Concludendo, sia i modelli esplicativi più interessati al piano biologico, sia quelli che si muovono nella sfera sociologica, sembrano riuscire a spiegare solo molto parzialmente le differenze sociali fra uomini e donne.
Note
[1] Cfr. Margaret Mead, Sesso e temperamento in tre società primitive, Milano, Il Saggiatore, 1967.
[2] Ricordo che in sociologia con “minoranza” si intende un qualsiasi gruppo discriminato in termini di accesso a potere, prestigio o di status lavorativi. Non è un termine quantitativamente vincolato, per cui può anche darsi il caso che una “minoranza” (sociologicamente intesa) costituisca la maggioranza della popolazione.
Così come è scritto, l’articolo dovrebbe essere postato in “sociologia” più che in “Etica”. Per riportarlo in “etica” sarebbe interessante studiare come le differenze biologiche tra i sessi portino a differenze di diritti.
Caro Rolando,
Sono d’accordo con te.
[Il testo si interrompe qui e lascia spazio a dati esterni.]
theorem ackOffered (h : TablesFollow s) (e : BulletinEntry) : TablesFollow (offerAck e s) := by
  unfold offerAck
  split
  · split
    · rename_i room
      refine (h.radioUpdated { h.radioQueues with acks := ?_ }).transmissionBegun
      rw [List.length_append, List.length_singleton]
      exact room
    · exact h.counted _
  · exact h

theorem windowOpened (h : TablesFollow s) : TablesFollow (openWindow s) := by
  unfold openWindow
  split
  · refine (h.radioUpdated { h.radioQueues with window := fun v hv => ?_ }).transmissionBegun
    cases hv
    exact Nat.zero_le _
  · exact h

theorem messageStored (h : TablesFollow s) {m : Message} (text : m.text.length ≤ 96) (room : 0 < s.radio.freeCount) :
    TablesFollow (storeMessage m s) := by
  have stored : RadioQueues { s.radio.withInbox (s.radio.inbox ++ [m]) with
      arrivalCount := (s.radio.arrivalCount + 1) % 256 } := { h.radioQueues.stored text room with }
  exact ((h.radioUpdated stored).raised _).raisedIf _ _

theorem beaconHandled (h : TablesFollow s) (f : FrameHeader) (b : List Byte) : TablesFollow (handleBeacon f b s) := by
  unfold handleBeacon
  split
  · have counted := h.counted .beacons
    have covered := (counted.radioUpdated counted.radioQueues.restarted).coverageFormed
    simp only
    split
    · split
      · exact covered.windowOpened
      · exact covered
    · exact counted
  · exact h

/-! ### The bulletins -/

theorem bulletinApplied (h : TablesFollow s) (k : BulletinKind) (f : FrameHeader) (b : List Byte) :
    TablesFollow (applyBulletin k f b s).1 := by
  cases k with
  | restrictionSet =>
    simp only [applyBulletin, applyRestrictionSet]
    split
    · split
      · exact h.restrictionSet _ _ _ _
      · exact h
    · exact h
  | restrictionLift =>
    simp only [applyBulletin, applyRestrictionLift]
    split
    · exact h.restrictionLifted _
    · exact h
  | permitGrant =>
    simp only [applyBulletin, applyPermitGrant]
    split
    · split
      · exact h
      · exact h
      · split_ifs <;> first | exact h | exact h.permitGiven _
    · exact h
  | permitRevoke =>
    simp only [applyBulletin, applyPermitRevoke]
    split
    · exact h.permitDropped
    · exact h
  | stopOrder =>
    simp only [applyBulletin, applyStopOrder]
    split
    · exact h.stopPut _ _
    split
    · exact h.stopPut _ _
    · exact h
  | stopRelease =>
    simp only [applyBulletin, applyStopRelease]
    split
    · exact h.stopPut _ _
    · exact h
  | text =>
    simp only [applyBulletin, applyText]
    split
    · exact h
    split
    · split
      · exact h.messageStored (List.length_take_le _ _) ‹_›
      · exact h.counted _
    · exact h

/-- No bulletin applied touches the recent bulletin list. -/
theorem applyBulletin_recent (k : BulletinKind) (f : FrameHeader) (b : List Byte) (s : State) :
    (applyBulletin k f b s).1.radio.recent = s.radio.recent := by
  have stopped : ∀ station kind, (putStop station kind s).radio.recent = s.radio.recent := fun station kind =>
    congrArg Radio.recent ((putStop_put station kind s).keeps .radio (by decide))
  have listed : ∀ l, (putRestrictions l s).radio.recent = s.radio.recent := fun l =>
    congrArg Radio.recent (raiseIf_radio ..)
  have set : ∀ key start stop limit, (setRestriction key start stop limit s).1.radio.recent = s.radio.recent := by
    intro key start stop limit
    unfold setRestriction
    split
    · rfl
    · exact listed _
  cases k with
  | restrictionSet =>
    simp only [applyBulletin, applyRestrictionSet]
    split
    · split
      · exact set _ _ _ _
      · rfl
    · rfl
  | restrictionLift =>
    simp only [applyBulletin, applyRestrictionLift]
    split
    · exact listed _
    · rfl
  | permitGrant =>
    simp only [applyBulletin, applyPermitGrant]
    split
    · split
      · rfl
      · rfl
      · split_ifs <;> rfl
    · rfl
  | permitRevoke =>
    simp only [applyBulletin, applyPermitRevoke]
    split
    · exact congrArg Radio.recent ((dropPermit_keeps s).1 .radio (by decide))
    · rfl
  | stopOrder =>
    simp only [applyBulletin, applyStopOrder]
    split
    · exact stopped _ _
    split
    · exact stopped _ _
    · rfl
  | stopRelease =>
    simp only [applyBulletin, applyStopRelease]
    split
    · exact stopped _ _
    · rfl
  | text =>
    simp only [applyBulletin, applyText]
    split
    · rfl
    split
    · split
      · rw [(storeMessage_stored _ s).radio]
      · rw [(count_counted .inboxDrops s).rest]
    · rfl

theorem bulletinHandled (h : TablesFollow s) (k : BulletinKind) (f : FrameHeader) (b : List Byte) :
    TablesFollow (handleBulletin k f b s) := by
  unfold handleBulletin
  simp only
  split
  · exact (h.counted _).ackOffered _
  · rename_i new
    have applied := (h.counted .bulletins).bulletinApplied k f b
    refine (applied.radioUpdated (applied.radioQueues.entered _ fun x hx => ?_)).ackOffered _
    rw [applyBulletin_recent, (count_counted .bulletins s).rest] at hx
    simpa using List.find?_eq_none.mp new x hx

end TablesFollow
end Sys2Proof.Machine
end

section
/-!
Every rule, every event and so every step keeps the tables, the lists and the queues (R36, R37, R43, R56, R71, R156,
R160, R162, R165, R168).
-/

namespace Sys2Proof.Machine

namespace TablesFollow

variable {p : Port} {args : List Byte} {s : State}

/-! ### The store and its memory -/

theorem storeUpdated (h : TablesFollow s) {f : Store → Store} (x : StoreTables (f s.store)) :
    TablesFollow (updStore f s) := by
  obtain ⟨_, list, stops, radio, memory⟩ := (tablesFollow_iff s).mp h
  exact (tablesFollow_iff _).mpr ⟨x, list, stops, radio, memory⟩

theorem memoryPut (h : TablesFollow s) {m : Memory} (wf : Memory.wf m = true) : TablesFollow { s with memory := m } :=
  { h with memory := wf }

/-- A page ends good: its bytes are stored, and the commit goes on or ends (R52, R53). -/
theorem pageEnded (h : TablesFollow s) (page : Nat) : TablesFollow (endPage page s) := by
  have stored : TablesFollow (updStore (fun x => { x with pagesWritten := x.pagesWritten + 1 }) (storePage page s)) :=
    (h.memoryPut (storePage_wf page s h.segments h.memory)).storeUpdated { h.storeTables with }
  unfold endPage
  simp only
  split
  · exact TablesFollow.raised (TablesFollow.storeUpdated (stored.storeUpdated { h.storeTables with })
      { h.storeTables with }) _
  · exact stored.storeUpdated { h.storeTables with }

/-- A page fails (R52, R53). -/
theorem pageFailed (h : TablesFollow s) (page : Nat) : TablesFollow (failPage page s) :=
  ((h.memoryPut (losePage_wf page s h.memory)).storeUpdated { h.storeTables with }).raised _

/-! ### The loads -/

theorem loadEnded {r : LoadResult} {x : Store} {t : State} (h : TablesFollow s) (ended : LoadEnded r x s t)
    (tables : StoreTables x) : TablesFollow t :=
  h.storePut ended.keeps (by rw [ended.store]; exact tables.ended r)

theorem noProfile {b : LoadBlock} {why : LoadReason} {x : Store} {t : State} (h : TablesFollow s)
    (ended : NoProfile b why x s t) : TablesFollow t :=
  h.storePut ended.keeps (by rw [ended.store]; exact .noProfile x _ _)

theorem noSegments {why : LoadReason} {detail : LoadDetail} {x : Store} {t : State} (h : TablesFollow s)
    (ended : NoSegments why detail x s t) (tables : StoreTables x) : TablesFollow t :=
  h.loadEnded ended { tables with }

theorem headerTaken (h : TablesFollow s) (b : List Byte) : TablesFollow (takeHeader b s) := by
  unfold takeHeader
  split
  · exact h.noProfile (endNoProfile_ended _ _ s.store s)
  · simp only
    split
    · exact h.noProfile (endNoProfile_ended _ _ _ s)
    · exact h.storeUpdated { h.storeTables with count := fun read => by cases read }

/-- The segment block is read only where its count is within the table (R43). -/
theorem segmentsBegun {x : Store} (h : TablesFollow s) (tables : StoreTables x) :
    TablesFollow (beginSegments { s with store := x }) := by
  have begun := beginSegments_begun x s
  by_cases fits : 1 ≤ x.headerCount ∧ x.headerCount ≤ 384
  · by_cases within : x.headerSegAddr + 3 + 19 * x.headerCount ≤ 65536
    · have read := begun.read fits.1 fits.2 within
      refine h.storePut read.keeps ?_
      rw [read.store]
      exact { tables with count := fun _ => fits.2 }
    · exact h.noSegments (begun.overflow fits.1 fits.2 (by omega)) { tables with }
  · exact h.noSegments (begun.count (by omega)) { tables with }

theorem readParams_glc {b : List Byte} {q : Params} (e : readParams b = .inr q) : q.glc.length = 7 := by
  unfold readParams at e
  simp only at e
  split at e
  · cases e
  split at e
  · cases e
  split at e
  · cases e
  split at e <;> cases e
  rfl

theorem paramsTaken (h : TablesFollow s) (b : List Byte) : TablesFollow (takeParams b s) := by
  unfold takeParams
  split
  · exact h.segmentsBegun { h.storeTables with }
  · exact h.segmentsBegun { h.storeTables with glc := readParams_glc ‹_› }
In effetti avevamo pensato di creare una sezione “ad hoc” per questo post (che sarebbe stata o, come proponevi tu, “sociologia” o “gender studies”). Ma poi, per ragioni di semplicità, abbiamo preferito evitare (anche perché, a parte questo post propedeutico, i prossimi post sull’argomento saranno più strettamente “filosofici”).
Un saluto,
Gioele
Questione che in questi tempi mi pare più spinosa cha mai, anche dal punta di vista etico, in quanto si fanno sentire sempre più forti le voci di chi dichiara che i sessi non sono due e basta, scavalcando la questione dell’orientamento sessuale (gay e lesbiche, cha ancora in questo schema duale potrebbero starci) per includere bisessualità e transessualità.